WHAT THE TASK ASKS — Reproduce the entries shown below only from the line with "of BAR0. -/" down to the line with "def earlyPlace (a", keeping both end lines and copying each one exactly.

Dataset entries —
====================

/-! ### Fields -/

/-- The width of a field. -/
def FRef.width (f : FRef) : Nat := f.hi - f.lo + 1

/-- The field's value in a word. -/
def FRef.ofWord (f : FRef) (w : Word) : Nat := w.toNat / 2 ^ f.lo % 2 ^ f.width

/-- The word with the field replaced by the low bits of `v`. -/
def FRef.inWord (f : FRef) (w : Word) (v : Nat) : Word :=
  BitVec.ofNat 32 (w.toNat - f.ofWord w * 2 ^ f.lo + v % 2 ^ f.width * 2 ^ f.lo)

/-- The whole word at an address, as a field. -/
def wordRef (a : Nat) : FRef := ⟨a, 31, 0⟩

/-- The word held at BAR0 byte address `a`. -/
def State.word (s : State) (a : Nat) : Word := SMap.get resetWord s.bar a

/-- Hold `w` at BAR0 byte address `a`. -/
def State.setWord (s : State) (a : Nat) (w : Word) : State :=
  { s with bar := SMap.set resetWord s.bar a w }

/-- The value of a field. -/
def State.get (s : State) (f : FRef) : Nat := f.ofWord (s.word f.addr)

/-- Give a field a value. -/
def State.put (s : State) (f : FRef) (v : Nat) : State :=
  s.setWord f.addr (f.inWord (s.word f.addr) v)

/-- Whether a field is not 0. -/
def State.on (s : State) (f : FRef) : Bool := s.get f != 0

/-- Give several fields values, in order. -/
def State.puts (s : State) (l : List (FRef × Nat)) : State := l.foldl (fun s p => s.put p.1 p.2) s

/-- Bits of a word set in this core clock: a write of 1 in the same clock leaves them set (R221, R417). -/
def State.setBits (s : State) (a : Nat) : Nat := SMap.get (fun _ => 0) s.setNow a

/-- Note bits of a word as set in this core clock. -/
def State.noteSet (s : State) (a bits : Nat) : State :=
  { s with setNow := SMap.set (fun _ => 0) s.setNow a (s.setBits a ||| bits) }

/-- Set bits of a field, leaving those already set. -/
def State.orBits (s : State) (f : FRef) (v : Nat) : State :=
  (s.put f (s.get f ||| v)).noteSet f.addr (v % 2 ^ f.width * 2 ^ f.lo)

/-- Set a one-bit status field. -/
def State.raise (s : State) (f : FRef) : State := s.orBits f 1

/-- Clear bits of a field. -/
def State.clearBits (s : State) (f : FRef) (v : Nat) : State := s.put f (s.get f - (s.get f &&& v))

/-- A signed field. -/
def State.gets (s : State) (f : FRef) : Int := toSigned f.width (s.get f)

/-- Give a field a value, held at its largest (a saturating field). -/
def State.putSat (s : State) (f : FRef) (v : Nat) : State := s.put f (min v (2 ^ f.width - 1))

/-- Give a signed field a value. -/
def State.puti (s : State) (f : FRef) (v : Int) : State := s.put f (ofSigned f.width v)

/-- Add to a saturating field. -/
def State.addSat (s : State) (f : FRef) (v : Nat) : State := s.putSat f (s.get f + v)

/-- Byte `a` of BAR0 as held: its word's byte, little-endian (R10). -/
def State.byteAt (s : State) (a : Nat) : Nat := nfield (s.word (a / 4 * 4)).toNat (a % 4 * 8 + 7) (a % 4 * 8)

/-- Hold `v` in byte `a` of BAR0. -/
def State.setByte (s : State) (a v : Nat) : State := s.put ⟨a / 4 * 4, a % 4 * 8 + 7, a % 4 * 8⟩ v

/-- The bytes of BAR0 from word address `a`, `n` words. -/
def State.barBytes (s : State) (a n : Nat) : List Byte :=
  (List.range n).flatMap fun i => leBytes 4 (s.word (a + 4 * i)).toNat

/-- Hold bytes in BAR0 from word address `a` on, whole words, the last padded with zeros. -/
def State.setBarBytes (s : State) (a : Nat) (bs : List Byte) : State :=
  (List.range (ceilDiv bs.length 4)).foldl
    (fun s i => s.setWord (a + 4 * i) (BitVec.ofNat 32 (leNat (slice bs (4 * i) 4)))) s

/-! ### What leaves the part -/

/-- Something leaves the part. -/
def State.emit (s : State) (e : Emit) : State := { s with obs := { s.obs with out := e :: s.obs.out } }

/-! ### What answers (R496, R558) -/

/-- Whether an address answers before step 14 of start-up and in ROM mode. -/
def earlyPlace (a : Nat) : Bool :=
  a / 4096 == 0 || (decide (0xe00000 ≤ a) && decide (a < 0xe10000)) || a / 4096 == 0xf01 || a / 4096 == 0xf02
  || (decide (0xa000000 ≤ a) && decide (a < 0xa010000)) || (decide (0xb400000 ≤ a) && decide (a < 0xbc01000))

/-- Whether start-up has reached step 14 of R499 since the last reset that ran it whole. -/
def State.inRun (s : State) : Bool := s.get F.BOOT_STAT_STAGE == 10

/-- Whether the part is in ROM mode (R496). -/
def State.romMode (s : State) : Bool := s.get F.BOOT_STAT_WHY == 3

/-- Whether an address answers now; after a thermal trip only what the SPC island holds does (R468). -/
def State.answers (s : State) (a : Nat) : Bool := s.inRun && !s.pwr.trip || earlyPlace a

/-! ### Reads that are answered later -/

/-- The word of a register read that a Rill frame or the TAP waits for has come (R422, R554). -/
def State.answerRead (s : State) (agent v : Nat) : State :=
  if agent = 1 then
    { s with mgmt := { s.mgmt with rillPend := s.mgmt.rillPend.map fun p => { p with got := p.got ++ [v], waits := false } } }
  else if agent = 3 ∧ s.mgmt.tap.status = 1 then { s with mgmt := { s.mgmt with tap := { s.mgmt.tap with data := v, status := 0 } } }
  else s

/-- An access of the TAP whose answer a reset of stacked memory or of the photonic die has lost ends with a free value, for
the spec gives it none; a counter's is still answered (R554). -/
def State.tapLost (s : State) : TapSt :=
  let t := s.mgmt.tap
  if t.status = 1 ∧ (s.obs.reads.all fun q => q.agent != 3) then
    { t with status := 0, data := (Config.freeBits s.freeCtr 0).toNat % 2 ^ 32 }
  else t

/-! ### Counters (R504, R507, R508) -/

/-- One more selection of an event adds `n` at counter key `k` (8 × page + counter). -/
def bumpCounter (n : Nat) (o : ObsSt) (k : Nat) : ObsSt :=
  let v := SMap.get (fun _ => 0) o.cnt k + n
  { o with
    cnt := SMap.set (fun _ => 0) o.cnt k (v % 2 ^ 48)
    wrap := if v < 2 ^ 48 then o.wrap
      else SMap.set (fun _ => 0) o.wrap (k / 8) (SMap.get (fun _ => 0) o.wrap (k / 8) ||| 2 ^ (k % 8))
    wrapNow := if v < 2 ^ 48 then o.wrapNow
      else SMap.set (fun _ => 0) o.wrapNow (k / 8) (SMap.get (fun _ => 0) o.wrapNow (k / 8) ||| 2 ^ (k % 8)) }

====================

WRITTEN SOLUTION —
/-- Hold `v` in byte `a` of BAR0. -/
def State.setByte (s : State) (a v : Nat) : State := s.put ⟨a / 4 * 4, a % 4 * 8 + 7, a % 4 * 8⟩ v

/-- The bytes of BAR0 from word address `a`, `n` words. -/
def State.barBytes (s : State) (a n : Nat) : List Byte :=
  (List.range n).flatMap fun i => leBytes 4 (s.word (a + 4 * i)).toNat

/-- Hold bytes in BAR0 from word address `a` on, whole words, the last padded with zeros. -/
def State.setBarBytes (s : State) (a : Nat) (bs : List Byte) : State :=
  (List.range (ceilDiv bs.length 4)).foldl
    (fun s i => s.setWord (a + 4 * i) (BitVec.ofNat 32 (leNat (slice bs (4 * i) 4)))) s

/-! ### What leaves the part -/

/-- Something leaves the part. -/
def State.emit (s : State) (e : Emit) : State := { s with obs := { s.obs with out := e :: s.obs.out } }

/-! ### What answers (R496, R558) -/

/-- Whether an address answers before step 14 of start-up and in ROM mode. -/
def earlyPlace (a : Nat) : Bool :=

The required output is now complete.